-- ==== Sys2Proof/Certificates/Slice0/Obligations.lean ====
section
/-! DEFINITION. The statements for the provers: what the spec's numbered rules say of encodings, of the machine's turns, of
every instruction and every event, and what every step keeps. A statement of a result names the whole next state, so it
says what changes, what does not, and that the instruction completes. -/

namespace Sys2Proof.Claims
open Sys2Proof.Machine

/-! ### Words used in the statements -/

/-- The guard reads true (R38). -/
abbrev On (s : State) (g : Nat) : Prop := s.me.a.rP g = true

/-- A two-operand integer form whose result is `f` of the operands read at issue, after `lat` issue cycles. -/
def RegForm (mk : Nat → Nat → Nat → Nat → Nat → Instr) (lat : Nat) (f : Word → Word → Word) : Prop :=
  ∀ g d a b x s, On s g →
    exec (mk g d a b x) s = .next (s.landS 0 (s.me.a.bS x d) (f (s.sReg x a) (s.sReg x b)) lat)

/-- A one-operand integer form. -/
def OneForm (mk : Nat → Nat → Nat → Nat → Instr) (f : Word → Word) : Prop :=
  ∀ g d a x s, On s g → exec (mk g d a x) s = .next (s.landS 0 (s.me.a.bS x d) (f (s.sReg x a)) 1)

/-- An immediate form; `k` makes the operand of the field. -/
def ImmForm (mk : Nat → Nat → Nat → Nat → Nat → Instr) (lat : Nat) (k : Nat → Word) (f : Word → Word → Word) : Prop :=
  ∀ g d a x i s, On s g → i < 512 →
    exec (mk g d a x i) s = .next (s.landS 0 (s.me.a.bS x d) (f (s.sReg x a) (k i)) lat)

/-- A condition and its complement into predicates p and p + 1, one issue cycle on. -/
def pairLands (s : State) (p : Nat) (c : Bool) : State := (s.landBit 0 p c 1).landBit 0 (p + 1) (!c) 1

/-- A compare of two registers. -/
def CmpForm (mk : Nat → Nat → Nat → Nat → Nat → Instr) (c : Word → Word → Bool) : Prop :=
  ∀ g p a b x s, On s g → exec (mk g p a b x) s = .next (pairLands s p (c (s.sReg x a) (s.sReg x b)))

/-- A compare with an immediate. -/
def CmpImm (mk : Nat → Nat → Nat → Nat → Instr) (k : Nat → Word) (c : Word → Word → Bool) : Prop :=
  ∀ g p a i s, On s g → i < 4096 → exec (mk g p a i) s = .next (pairLands s p (c (s.me.a.rS a) (k i)))

/-- Sign extension of a 9-bit and of a 12-bit field to 64 bits. -/
def s9 (i : Nat) : Word := (BitVec.ofNat 9 i).signExtend 64
def s12 (i : Nat) : Word := (BitVec.ofNat 12 i).signExtend 64

/-- The number of one bits. -/
def ones (x : Word) : Nat := (List.range 64).countP fun k => x.getLsbD k

/-- The zero bits above the leading one. -/
def leading (x : Word) : Nat := if x = 0 then 64 else 63 - x.toNat.log2

/-- A bundle offset added to a PC, in 32 bits. -/
def pcPlus (pc w o : Nat) : Nat := (BitVec.ofNat 32 pc + 16 * (BitVec.ofNat w o).signExtend 32).toNat

/-- The live state of the present context outside its registers' results: everything but pending writes and the count of
operations. -/
def quietEq (x y : Ctx) : Prop := { x with a := { x.a with pend := y.a.pend }, opSeq := y.opSeq } = y

/-- Nothing outside the present context changes, and in it only pending writes are added. -/
def OnlyLands (s t : State) : Prop :=
  t = s.setCtx s.cur t.me ∧ quietEq s.me t.me ∧ ∃ l, t.me.a.pend = s.me.a.pend ++ l

/-- Every byte of memory reads as before. -/
def SameMemory (s t : State) : Prop := ∀ a, memRead t.mem a = memRead s.mem a

/-- `n` issue cycles of landings and nothing else. -/
def cycles : Nat → Ctx → Ctx
  | 0, x => x
  | n + 1, x => cycles n x.startCycle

——————————

WHAT TO PRODUCE: Above are the records; copy exactly the lines from the one with "def leading (x" through the final line.

RESPONSE TO THIS EXERCISE:
def leading (x : Word) : Nat := if x = 0 then 64 else 63 - x.toNat.log2

/-- A bundle offset added to a PC, in 32 bits. -/
def pcPlus (pc w o : Nat) : Nat := (BitVec.ofNat 32 pc + 16 * (BitVec.ofNat w o).signExtend 32).toNat

/-- The live state of the present context outside its registers' results: everything but pending writes and the count of
operations. -/
def quietEq (x y : Ctx) : Prop := { x with a := { x.a with pend := y.a.pend }, opSeq := y.opSeq } = y

/-- Nothing outside the present context changes, and in it only pending writes are added. -/
def OnlyLands (s t : State) : Prop :=
  t = s.setCtx s.cur t.me ∧ quietEq s.me t.me ∧ ∃ l, t.me.a.pend = s.me.a.pend ++ l

/-- Every byte of memory reads as before. -/
def SameMemory (s t : State) : Prop := ∀ a, memRead t.mem a = memRead s.mem a

/-- `n` issue cycles of landings and nothing else. -/
def cycles : Nat → Ctx → Ctx
  | 0, x => x
  | n + 1, x => cycles n x.startCycle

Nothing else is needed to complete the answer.